Структура папок в директории: /user/my_projects/Demo/FIR_gen_fi

one_impulse_Nyquist_filter_RX_code/
  └── Delay_40.v
  └── fir_liner_1.v
  └── one_impulse_Nyquist_filter_RX.v

one_impulse_Nyquist_filter_TX_code/
  └── Delay_40.v
  └── fir_liner_1.v
  └── one_impulse_Nyquist_filter_TX.v

The generated Verilog code is a hardware implementation of Nyquist transmitting (TX) and receiving (RX) filters for pulse signal processing. Main components:

Top-level modules (one_impulse_Nyquist_filter_TX/RX.v):
- Manage data synchronization and validation
- Contain a finite state machine for data flow control
- Integrate FIR filter and delay unit
- Both filters use the same processing cores (FIR and Delay), but they differ in control logic and activation conditions.
FIR filter (fir_liner_1.v):
- Implements a linear FIR filter (41 coefficients)
- Uses fixed coefficients to generate an impulse response

Processes signed 16-bit data

Delay unit (Delay_40.v):
- Implements a chain of 40 delay registers
- Synchronizes a valid signal with a filtering delay
- Provides temporary data reconciliation

Conclusion

The simulation confirmed the correctness of the pulse processing implementation. The similarity of the results obtained in the mathematical environment and the hardware model proves the correctness of the algorithm and the accuracy of the selected filter coefficients.

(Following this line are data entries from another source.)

theorem chzPut_keeps {β : Bool} {σ s : State} (h : Keeps β σ s) (fe : Fe) (v : ChzState) :
    Keeps β σ (chzPut fe v s) := by
  unfold chzPut
  repeat' first
    | with_reducible assumption | split | simp only [Keeps.update] | dsimp only

theorem setGain_keeps {β : Bool} {σ s : State} (h : Keeps β σ s) (fe : Fe) (code : Nat) (period : Nat) (cause : Nat) :
    Keeps β σ (setGain fe code period cause s) := by
  unfold setGain
  try lift_lets
  repeat' first
    | with_reducible assumption
    | (intro x; first
        | (have hx : Keeps β σ x := ?_); clear_value x | (have hx : Keeps β σ x.2 := ?_); clear_value x
        | (have hx : Keeps β σ x.2.2 := ?_); clear_value x | clear_value x)
    | with_reducible apply wr48_keeps | with_reducible apply fset_keeps | split | simp only [Keeps.update]
    | lift_lets | subst x | dsimp only

theorem schedGain_keeps {β : Bool} {σ s : State} (h : Keeps β σ s) (fe : Fe) (g : GainChange) :
    Keeps β σ (schedGain fe g s) := by
  unfold schedGain
  repeat' first
    | with_reducible assumption | with_reducible apply fset_keeps | with_reducible apply chzPut_keeps
    | simp only [Keeps.update] | dsimp only | split

theorem cancelGain_keeps {β : Bool} {σ s : State} (h : Keeps β σ s) (fe : Fe) :
    Keeps β σ (cancelGain fe s) := by
  unfold cancelGain
  repeat' first
    | with_reducible assumption | with_reducible apply fset_keeps | with_reducible apply chzPut_keeps
    | simp only [Keeps.update] | dsimp only | split

theorem gainEvaluate_keeps {β : Bool} {σ s : State} (h : Keeps β σ s) (fe : Fe) (m : Nat) (peakQ : BitVec 16) (meanQ
    : BitVec 16) :
    Keeps β σ (gainEvaluate fe m peakQ meanQ s) := by
  unfold gainEvaluate
  try lift_lets
  repeat' first
    | with_reducible assumption
    | (intro x; first
        | (have hx : Keeps β σ x := ?_); clear_value x | (have hx : Keeps β σ x.2 := ?_); clear_value x
        | (have hx : Keeps β σ x.2.2 := ?_); clear_value x | clear_value x)
    | with_reducible apply fset_keeps | with_reducible apply chzPut_keeps | with_reducible apply fcount_keeps
    | with_reducible apply schedGain_keeps | with_reducible apply Keeps.ite | split | simp only [Keeps.update]
    | lift_lets | subst x | dsimp only

theorem gainTake_keeps {β : Bool} {σ s : State} (h : Keeps β σ s) (fe : Fe) :
    Keeps β σ (gainTake fe s) := by
  unfold gainTake
  repeat' first
    | with_reducible assumption | with_reducible apply cancelGain_keeps | with_reducible apply setGain_keeps | split
    | simp only [Keeps.update] | dsimp only

theorem chzCtrlWrite_keeps {β : Bool} {σ s : State} (h : Keeps β σ s) (fe : Fe) (data : Word) (period : Nat) :
    Keeps β σ (chzCtrlWrite fe data period s) := by
  unfold chzCtrlWrite
  try lift_lets
  repeat' first
    | with_reducible assumption
    | (intro x; first
        | (have hx : Keeps β σ x := ?_); clear_value x | (have hx : Keeps β σ x.2 := ?_); clear_value x
        | (have hx : Keeps β σ x.2.2 := ?_); clear_value x | clear_value x)
    | with_reducible apply wr_keeps | with_reducible apply cancelGain_keeps | with_reducible apply schedGain_keeps
    | with_reducible apply chzPut_keeps | with_reducible apply Keeps.ite | split | simp only [Keeps.update]
    | lift_lets | subst x | dsimp only

theorem episodeOpen_keeps {β : Bool} {σ s : State} (h : Keeps β σ s) (fe : Fe) (start : Nat) :
    Keeps β σ (episodeOpen fe start s) := by
  unfold episodeOpen
  try lift_lets
  repeat' first
    | with_reducible assumption
    | (intro x; first
        | (have hx : Keeps β σ x := ?_); clear_value x | (have hx : Keeps β σ x.2 := ?_); clear_value x
        | (have hx : Keeps β σ x.2.2 := ?_); clear_value x | clear_value x)
    | with_reducible apply wr48_keeps | with_reducible apply fset_keeps | with_reducible apply fcount_keeps
    | with_reducible apply chzPut_keeps | with_reducible apply Keeps.ite | split | simp only [Keeps.update]
    | lift_lets | subst x | dsimp only

theorem overloadDetect_keeps {β : Bool} {σ s : State} (h : Keeps β σ s) (fe : Fe) (start : Nat) :
    Keeps β σ (overloadDetect fe start s) := by
  unfold overloadDetect
  try lift_lets
  repeat' first
    | with_reducible assumption
    | (intro x; first
        | (have hx : Keeps β σ x := ?_); clear_value x | (have hx : Keeps β σ x.2 := ?_); clear_value x
        | (have hx : Keeps β σ x.2.2 := ?_); clear_value x | clear_value x)
    | with_reducible apply cancelGain_keeps | with_reducible apply episodeOpen_keeps
    | with_reducible apply fcount_keeps | with_reducible apply chzPut_keeps | with_reducible apply raiseEvt_keeps
    | with_reducible apply Keeps.ite | split | simp only [Keeps.update] | lift_lets | subst x | dsimp only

The successfully generated hardware code represents full-fledged transmitting and receiving modules. They are built on a common filter core and differ only in control logic, which ensures energy efficiency of transmission and continuity of reception. The code is modular and ready for synthesis for implementation on the target digital platform.